Истомин: Пять… Нет, четыре с половиной. Впрочем, возможно, уже и пять.
Хромов: В случае вашего расстрела, все ваши родные и близкие подлежат аресту и немедленной отправки в лагерь, как родственники дезертира и предателя.
Истомин: Слушайте, но вы не станете сажать ребенка!
Хромов: Какая разница. Мальчика отправят в детдом, дадут ему другую фамилию… Вы же сами все прекрасно знаете.
Истомин: Поймите, прошу… Сергей — это не мой ребенок.
Хромов: Ваш, не ваш, разбираться некогда. У меня два ордера на арест. Первый — на имя Лидии Сергеевны Истоминой, 15-го года рождения, девичья фамилия Ильичёва. Второй — на имя ее сына. Взгляните сами.
Истомин: Позвольте очки.
Хромов: Думайте…
Истомин: Это какой-то бред. Так получается, что у меня выбора нет, что ли?
Хромов: Получается, что да.
Истомин: Ну, хорошо, а если я не смогу?
Хромов: Ну, сможете или не сможете, это буду решать я. С этого момента вы секретный сотрудник Главуправления безопасности НКВД СССР. А я ваш непосредственный руководитель — капитан Хромов Алексей Иванович.
Истомин: Скажите, но ведь вы обещаете, что… Спасибо.
«Аты-баты, шли солдаты»,
У солдата находят пропавшее мыло. Пример манипуляции на чувстве жалости.

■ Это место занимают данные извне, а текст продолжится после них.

/-- Class 4 (R60, R61): words put together from the opcode table's bits, one for each instruction. -/
theorem test_decode_k_atomics_2 :
    decode .kcode 0x860A8583 = some (.amoFadd 5 8 11 1) ∧ decode .kcode 0x86405403 = some (.amoFaddNr 5 8 1) ∧
    decode .kcode 0x868A8583 = some (.amoFmin 5 8 11 1) ∧ decode .kcode 0x86C05403 = some (.amoFminNr 5 8 1) ∧
    decode .kcode 0x870A8583 = some (.amoFmax 5 8 11 1) ∧ decode .kcode 0x87405403 = some (.amoFmaxNr 5 8 1) ∧
    decode .kcode 0x90000000 = some .grpOpen ∧ decode .kcode 0x904A0000 = some (.grpCommit 5) ∧ decode .kcode 0x908A0000 = some (.grpAbort 5) ∧
    decode .kcode 0x90CA0000 = some (.grpStat 5) := by decide

/-- Class 5 (R61): words put together from the opcode table's bits, one for each instruction. -/
theorem test_decode_k_tasks :
    decode .kcode 0xA0405001 = some (.spawn 5 1) ∧ decode .kcode 0xA0805001 = some (.texit 5 1) ∧ decode .kcode 0xA0C05400 = some (.cntAdd 5 8) ∧
    decode .kcode 0xA10A8580 = some (.cntWait 5 8 11) ∧ decode .kcode 0xA1405001 = some (.cancel 5 1) ∧
    decode .kcode 0xA1800001 = some (.barArrive 1) ∧ decode .kcode 0xA1CA0001 = some (.barWait 5 1) ∧ decode .kcode 0xA20A8000 = some (.keyq 5 8) ∧
    decode .kcode 0xA400540B = some (.rgSet 5 8 11) ∧ decode .kcode 0xA44A802E = some (.rgStat 5 8 1 14) ∧
    decode .kcode 0xA4800005 = some (.rgReset 5) ∧ decode .kcode 0xA80A8000 = some (.symAlloc 5 8) ∧ decode .kcode 0xA8405400 = some (.symFree 5 8) ∧
    decode .kcode 0xA88A8000 = some (.symRef 5 8) ∧ decode .kcode 0xA8CA8000 = some (.symUnref 5 8) ∧
    decode .kcode 0xA90A8001 = some (.symStat 5 8 1) ∧ decode .kcode 0xA9405000 = some (.condSet 5) ∧
    decode .kcode 0xA98A8580 = some (.condRun 5 8 11) ∧ decode .kcode 0xA9CA8581 = some (.afAdd 5 8 11 1) := by decide

/-- Class 6 (R61): words put together from the opcode table's bits, one for each instruction. -/
theorem test_decode_k_streams :
    decode .kcode 0xC04A8580 = some (.kvSlot 5 8 11) ∧ decode .kcode 0xC08A8580 = some (.kvAppend 5 8 11) ∧
    decode .kcode 0xC0CA8580 = some (.kvEvict 5 8 11) ∧ decode .kcode 0xC10A8580 = some (.kvTrunc 5 8 11) ∧
    decode .kcode 0xC14A8580 = some (.kvShare 5 8 11) ∧ decode .kcode 0xC40A8001 = some (.dxCur 5 8 0 1) ∧
    decode .kcode 0xC44A8000 = some (.dxTrunc 5 8) ∧ decode .kcode 0xC48A8000 = some (.dxFrame 5 8) ∧
    decode .kcode 0xC4CA8580 = some (.dxEmit 5 8 11) ∧ decode .kcode 0xC50A8000 = some (.dxCkpt 5 8) ∧
    decode .kcode 0xC54A8002 = some (.dxStat 5 8 2) ∧ decode .kcode 0xC8005400 = some (.asLoad 5 8) ∧ decode .kcode 0xC8405000 = some (.asGo 5) ∧
    decode .kcode 0xC88A0001 = some (.asWait 5 1) ∧ decode .kcode 0xCC005000 = some (.bpSend 5) ∧ decode .kcode 0xCC405000 = some (.bpRecv 5) ∧
    decode .kcode 0xCC8A8580 = some (.bpWait 5 8 11) ∧ decode .kcode 0xCCC05400 = some (.bpCancel 5 8) ∧
    decode .kcode 0xCD0A8000 = some (.bpStat 5 8) ∧ decode .kcode 0xCD405000 = some (.collRed 5) := by decide

/-- V-words (R62, R65): words put together from the opcode table's bits, one for each instruction. -/
theorem test_decode_v_words_1 :
    decode .ccode 0x0300003C = some (.vshape 1048579 1 1) ∧ decode .ccode 0x050E245D = some (.vadd 67 68 69 1 1 1) ∧
    decode .ccode 0x070E245D = some (.vsub 67 68 69 1 1 1) ∧ decode .ccode 0x090E245D = some (.vmul 67 68 69 1 1 1) ∧
    decode .ccode 0x0B0E245D = some (.vfma 67 68 69 1 1 1) ∧ decode .ccode 0x0D0E245D = some (.vfms 67 68 69 1 1 1) ∧
    decode .ccode 0x0F0E245D = some (.vdiv 67 68 69 1 1 1) ∧ decode .ccode 0x110E200D = some (.vsqrt 67 68 1 1 1) ∧
    decode .ccode 0x130E200D = some (.vrcp 67 68 1 1 1) ∧ decode .ccode 0x150E245D = some (.vmin 67 68 69 1 1 1) ∧
    decode .ccode 0x170E245D = some (.vmax 67 68 69 1 1 1) ∧ decode .ccode 0x190E245D = some (.vminn 67 68 69 1 1 1) ∧
    decode .ccode 0x1B0E245D = some (.vmaxn 67 68 69 1 1 1) ∧ decode .ccode 0x1D0E200D = some (.vabs 67 68 1 1 1) ∧
    decode .ccode 0x1F0E200D = some (.vneg 67 68 1 1 1) ∧ decode .ccode 0x210E245D = some (.vcmp 67 68 69 1 1 1) ∧
    decode .ccode 0x230E245D = some (.vsel 67 68 69 1 1 1) ∧ decode .ccode 0x250E245D = some (.vand 67 68 69 1 1 1) ∧
    decode .ccode 0x270E245D = some (.vor 67 68 69 1 1 1) ∧ decode .ccode 0x290E245D = some (.vxor 67 68 69 1 1 1) ∧
    decode .ccode 0x2B0E200D = some (.vnot 67 68 1 1 1) ∧ decode .ccode 0x2D0E245D = some (.vshl 67 68 69 1 1 1) := by decide

/-- V-words (R62, R65): words put together from the opcode table's bits, one for each instruction. -/
theorem test_decode_v_words_2 :
    decode .ccode 0x2F0E245D = some (.vshr 67 68 69 1 1 1) ∧ decode .ccode 0x310E245D = some (.vsra 67 68 69 1 1 1) ∧
    decode .ccode 0x330E245D = some (.vcvt 67 68 69 1 1 1) ∧ decode .ccode 0x350E245D = some (.vscale 67 68 69 1 1 1) ∧
    decode .ccode 0x370E200D = some (.vexp2 67 68 1 1 1) ∧ decode .ccode 0x390E200D = some (.vlog2 67 68 1 1 1) ∧
    decode .ccode 0x3B0E200D = some (.vsum 67 68 1 1 1) ∧ decode .ccode 0x3D0E200D = some (.vmaxr 67 68 1 1 1) ∧
    decode .ccode 0x3F0E245D = some (.vperm 67 68 69 1 1 1) ∧ decode .ccode 0x410E200D = some (.vbcast 67 68 1 1 1) ∧
    decode .ccode 0x430E200D = some (.vmov 67 68 1 1 1) ∧ decode .ccode 0x450E200D = some (.vclass 67 68 1 1 1) ∧
    decode .ccode 0x470E200D = some (.vpopc 67 68 1 1 1) ∧ decode .ccode 0x490E200D = some (.vmagsum 67 68 1 1 1) ∧
    decode .ccode 0x4B0E245D = some (.vrelax 67 68 69 1 1 1) ∧ decode .ccode 0x4D0E245D = some (.vrule 67 68 69 1 1 1) ∧
    decode .ccode 0x4F0E005D = some (.mcfg 67 8197 1 1 1) ∧ decode .ccode 0x510C000D = some (.mzero 67 1 1 1) ∧
    decode .ccode 0x530E200D = some (.mtr 67 68 1 1 1) := by decide

/-- M-words (R66, R67): words put together from the opcode table's bits, one for each instruction. -/
theorem test_decode_m_words :
    decode .ccode 0x8202C69D = some (.mma 5 17 1 2 1 1 1 1) ∧ decode .ccode 0x8202C6BD = some (.mmaE 5 17 1 2 1 1 1 1) ∧
    decode .ccode 0x845446BD = some (.mmaA 5 8 17 1 2 1 1 1 1) ∧ decode .ccode 0x8602C69D = some (.mabs 5 17 1 2 1 1 1 1) ∧
    decode .ccode 0x8602C6BD = some (.mabsE 5 17 1 2 1 1 1 1) ∧ decode .ccode 0x8850008D = some (.wld 5 2 1 1 1) ∧
    decode .ccode 0x8A50008D = some (.wstr 5 2 1 1 1) ∧ decode .ccode 0x8C50228D = some (.accrd 5 8 1 2 1 1 1) ∧
    decode .ccode 0x8C542EAD = some (.accrdE 5 8 11 1 2 1 1 1) ∧ decode .ccode 0x8E00028C = some (.acczr 1 2 1 1) ∧
    decode .ccode 0x9002C6BD = some (.mwin 5 17 1 2 1 1 1 1 1) ∧ decode .ccode 0x9202C6BD = some (.mdw 5 17 1 2 1 1 1 1 1) := by decide

/-- T-words (R69, R70): words put together from the opcode table's bits, one for each instruction. -/
theorem test_decode_t_words :
    decode .tcode 0x04A85B9D = some (.tld 5 8 11 14 1 1 1 1) ∧ decode .tcode 0x08A85B8E = some (.tst 5 8 11 14 0 1 1 2) ∧
    decode .tcode 0x0CA802CD = some (.cpy 5 8 11 1 1 1) ∧ decode .tcode 0x10A85B9D = some (.gat 5 8 11 14 1 1 1 1) ∧
    decode .tcode 0x14A85B8E = some (.sct 5 8 11 14 0 1 1 2) ∧ decode .tcode 0x18A85B9D = some (.win 5 8 11 14 1 1 1 1) ∧
    decode .tcode 0x1CA8000C = some (.rclone 5 8 1 1) ∧ decode .tcode 0x20A8000C = some (.rinit 5 8 1 1) ∧
    decode .tcode 0x24A85BBC = some (.wfeed 5 8 11 14 1 1) ∧ decode .tcode 0x2805400C = some (.rgwf 5 8 1 1) ∧
    decode .tcode 0x2C05400C = some (.rgwe 5 8 1 1) ∧ decode .tcode 0x3005400C = some (.rgclaim 5 8 1 1) ∧
    decode .tcode 0x3405400C = some (.rgpush 5 8 1 1) ∧ decode .tcode 0x3805400C = some (.rgpop 5 8 1 1) ∧
    decode .tcode 0x3C00280C = some (.rgend 5 1 1) ∧ decode .tcode 0x40A0020C = some (.tdset 5 8 1 1) := by decide

/-- Words the manual writes out beside their source (its instruction entries and its program of an enclosing layer). -/
theorem test_words_of_the_manual :
    decode .kcode 0xE1186400 = some (.sub 6 3 4) ∧ decode .kcode 0xE79CE003 = some (.shli 7 7 3) ∧ decode .kcode 0xE9240040 = some (.lui 9 0x40) ∧
    decode .kcode 0xECFC0014 = some (.jal 31 20) ∧ decode .kcode 0xED808003 = some (.loop 4 3) ∧ decode .tcode 0xEF800001 = some (.tkwait 1) ∧
    decode .kcode 0x03CA638F = some (.sel 5 6 7 3 3) ∧ decode .kcode 0x050A638C = some (.lea 5 6 7 3) ∧ decode .kcode 0x21924FFE = some (.ldsH 9 4 0xFFE) ∧
    decode .kcode 0x468A6091 = some (.fcvt 5 6 1 2 1) ∧ decode .kcode 0x61C00009 = some (.fence 2 1) ∧ decode .kcode 0xA44A6061 = some (.rgStat 5 6 3 1) ∧
    decode .kcode 0xA816C000 = some (.symAlloc 11 12) := by decide

/-! ## Scalar words: hypotheses that can be met, and one step each -/

/-- ScalarWordsWriteTheirResult. -/
theorem witness_scalar : (st .k [(1, 5)]).readyFor [1, 0] = true ∧ (st .l []).readyFor [31, 2] = true ∧ (st .f []).readyFor [1, 2] = true := by decide
theorem test_add_wraps : ran (exec (.add 5 1 2) (st .k [(1, 0xFFFFFFFFFFFFFFFF), (2, 2)])) (fun t => t.reg 5 == 1 && t.seq.pc == 4) = true := by decide
theorem test_s0_stays_zero : ran (exec (.addi 0 1 1) (st .s [(1, 7)])) (fun t => t.reg 0 == 0 && t.seq.pc == 4) = true := by decide
theorem test_sra_of_a_negative : ran (exec (.sra 3 1 2) (st .c [(1, 0x8000000000000000), (2, 65)])) (fun t => t.reg 3 == 0xC000000000000000) = true := by decide

/-- IntegerWordsWriteTheirResult: the divider free, and busy until after the next cycle. -/
theorem witness_integer : (st .k [(1, 5)]).readyFor [3, 1, 2] = true ∧ (st .k []).here.divTill ≤ 100 ∧
    ((st .k []).up fun c => { c with divTill := 101 }).readyFor [1, 2] = true := by decide
theorem test_div_of_the_least_by_minus_one : ran (exec (.div 5 1 2 2) (st .k [(1, 0x80000000), (2, 0xFFFFFFFFFFFFFFFF)]))
    (fun t => t.reg 5 == 0xFFFFFFFF80000000) = true := by decide
theorem test_remn_by_zero : ran (exec (.remn 5 1 2 0) (st .k [(1, 0x1FF)])) (fun t => t.reg 5 == 0xFF) = true := by decide

/-- PredicateWordsWriteAPredicate: predicates 0, 7 and 8. -/
theorem witness_predicates : (st .k []).canIssue = true ∧ (st .k [(1, 1)]).readyFor [1, 2] = true ∧ (7 : BitVec 5).toNat < 8 ∧ 8 ≤ (8 : BitVec 5).toNat := by
  decide
theorem test_cmp_sign : ran (exec (.cmp 2 1 0 0 2 2) (st .k [(1, 0x80000000)])) (fun t => t.pred 2) = true := by decide
theorem test_p0_stays_one : ran (exec (.pnot 0 0) (st .k [])) (fun t => t.pred 0) = true := by decide

/-- ControlGoesToItsTarget: outside loops and macros, in a macro, at the end of a loop body, and with a misaligned target. -/
theorem witness_control : (st .k [(2, 6)]).readyFor [1, 2] = true ∧ (st .k []).seq.mpos = none ∧ (st .k []).seq.loops = [] ∧
    ((st .k [(2, 6)]).reg 2).toNat % 4 ≠ 0 ∧
    (((st .k []).modSeq fun q => { q with mpos := some { idx := 0, p := some 1, word := 0, last := false } }).seq.mpos.isSome) = true ∧
    (∃ e ∈ ((st .k []).modSeq fun q => { q with loops := [{ start := 0, stop := 0, rem := 2 }] }).seq.loops, e.stop = 0) := by decide
theorem test_bne_back : ran (exec (.bne 5 0 0x1FFD) ((st .l [(5, 1)]).modSeq fun q => { q with pc := 0x100 })) (fun t => t.seq.pc == 0xF4 && t.seq.nextIssue == 102) = true := by
  decide
theorem test_jal_links : ran (exec (.jal 31 20) (st .k [])) (fun t => t.reg 31 == 4 && t.seq.pc == 80) = true := by decide

/-- FloatWordsRoundOnceAndSetFlags: 1/3 is inexact with and without its trap enabled; the divider free and busy. -/
theorem witness_float : let f := fmtP 0
    (st .k [(1, 0x3F800000), (2, 0x40400000)]).readyFor [3, 1, 2] = true ∧
    (fpResult (st .k []) f (fpMode (st .k []) 1) (Fv.div (fpRead (st .k [(1, 0x3F800000)]) f 1).1 (fpRead (st .k [(2, 0x40400000)]) f 2).1) 0).2 &&&
      teOf ((st .k []).modSeq fun q => { q with fcsr := 0x1F000 }).seq.fcsr ≠ 0 ∧ teOf (st .k []).seq.fcsr = 0 := by decide
theorem test_fdiv_down_and_up : ran (exec (.fdiv 0 5 1 2 2) (st .k [(1, 0x3F800000), (2, 0x40400000)])) (fun t => t.reg 5 == 0x3EAAAAAA) = true ∧
    ran (exec (.fdiv 0 5 1 2 3) (st .k [(1, 0x3F800000), (2, 0x40400000)])) (fun t => t.reg 5 == 0x3EAAAAAB) = true := by decide

/-- FloatWordsConvertAndSelect: types 0 to 5, the predicate fields 7 and 8, a signalling NaN whose trap is enabled. -/
theorem witness_conversions : (st .k []).readyFor [1] = true ∧ (st .k []).readyFor [1, 2] = true ∧
    (fpRead (st .k [(1, 0x7FA00000)]) (fmtP 0) 1).2 ||| (Fv.minmax false false (fpRead (st .k [(1, 0x7FA00000)]) (fmtP 0) 1).1 (.fin false 0)).2 = fNV := by decide
theorem test_fcvt_of_minus_two_and_a_half : ran (exec (.fcvt 5 6 1 2 1) (st .k [(6, 0xC004000000000000)]))
    (fun t => t.reg 5 == 0xFFFFFFFFFFFFFFFE && t.seq.fcsr &&& 0x1F == 1) = true := by decide
theorem test_fmin_of_zeros : ran (exec (.fmin 0 5 1 2 0) (st .k [(1, 0), (2, 0x80000000)])) (fun t => t.reg 5 == 0x80000000) = true := by decide

/-- LoopsRunTheirBody: room for a body of 4,095 words, none for one of 0, a count of 0, and a fourth loop. -/
theorem witness_loops : (st .l [(1, 2)]).readyFor [1] = true ∧ (st .l [(1, 2)]).reg 1 ≠ 0 ∧ (st .l []).reg 1 = 0 ∧ (4095 : BitVec 13).toNat ≤ 4095 ∧
    ((st .l []).modSeq fun q => { q with loops := List.replicate 4 { start := 4, stop := 8, rem := 1 } }).seq.loops.length = 4 := by decide
theorem test_loop_pushes : ran (exec (.loop 4 3) (st .k [(4, 5)])) (fun t => t.seq.loops == [{ start := 4, stop := 12, rem := 5 }] && t.seq.pc == 4) = true := by decide
theorem test_loop_of_no_turn : ran (exec (.loop 4 3) (st .k [])) (fun t => t.seq.loops == [] && t.seq.pc == 16) = true := by decide

/-- CsrsAreReadAndWritten: a CSR of K's own, one of C, a read-only one, a reserved value, and `fwshare` in K. -/
theorem witness_csrs : (st .k []).readyFor [] = true ∧ (st .k []).seq.flagAt ≤ 100 ∧ csrRead (st .k []) 0x010 = some 0 ∧ csrRead (st .k []) 0x003 = some 0 ∧
    csrOk 0x010 6 = true ∧ csrOk 0x020 0 = true ∧ csrRO 0x030 = true ∧ csrRO 0x010 = false ∧ csrOk 0x078 0x40 = false ∧
    csrRead (st .k []) 0x030 = some 100 ∧ csrRead (st .k []) 0x060 = some 16 ∧
    (st .f []).readyFor [] = true ∧ (st .f []).here.events = [] ∧ (st .f []).here.evDrops = 0 ∧
    100 < ((st .k []).modSeq fun q => { q with flagAt := 101 }).seq.flagAt := by decide
theorem test_csrr_ccount : ran (exec (.csrr 5 0x030) (st .k [])) (fun t => t.reg 5 == 100) = true := by decide
theorem test_csrw_of_c_acts_at_the_next_cycle : ran (exec (.csrw 1 0x021) (st .k [(1, 0x203)])) (fun t => t.here.vec.tix == 0 && (t.tick.core 0).vec.tix == 0x203) = true := by
  decide

/-! ## Traps -/

/-- K or F with a handler at depth `d`. -/
def handled (q : Ctx) (d : Nat) : State := (st q [(1, 5)]).up fun c => c.setSup q { Sup.reset with tvec := 0x1000, hdepth := d }

/-- TrapWordsTakeTheTrap: codes 1, 0x13, 0 and 0x14, in K and F, depths 0 and 3, and DBGH. -/
theorem witness_trap_words : (handled .k 0).canIssue = true ∧ (handled .f 3).canIssue = true ∧ ((handled .f 3).here.sup .f).hdepth < 4 ∧
    ((handled .k 3).here.sup .k).tvec ≠ 0 ∧ ((handled .k 0).here.snapctl.getLsbD 3) = false ∧
    ((handled .k 0).up fun c => { c with snapctl := 8 }).here.snapctl.getLsbD 3 = true := by decide
theorem test_brk_enters : ran (exec (.brk 7) (handled .k 0)) (fun t => t.here.supK.tval == 7 && t.here.supK.tcause &&& 0xFF == 0x12 && t.here.supK.hdepth == 1 &&
    t.seq.pc == 0x1000 && t.here.supK.tepc == 0) = true := by decide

— Товарищ лейтенант, мыло… То самое, ворованное.
— Так.
— Он его за фанерку сховал.
— Чья тумбочка? Святкина?
— Нет, Крынкина.
— Ко мне его, живо!
— Есть.
* * *
— Рядовой Крынкин по вашему приказанию…
— Объясните, Крынкин, как это мыло попало к вам в тумбочку. Нет, ну что ж вы молчите? Вы меня не слышите, Крынкин?
— Я, это… Виноват.
— Ну, глубокая мысль. Эх, а ещё комсомолец. Ну, я надеюсь, до первого собрания комсомолец.
— Простите меня, товарищ младший лейтенант.
— Берите мыло и идёмте ко взводу. Вот там своим товарищам вы всё и объясните.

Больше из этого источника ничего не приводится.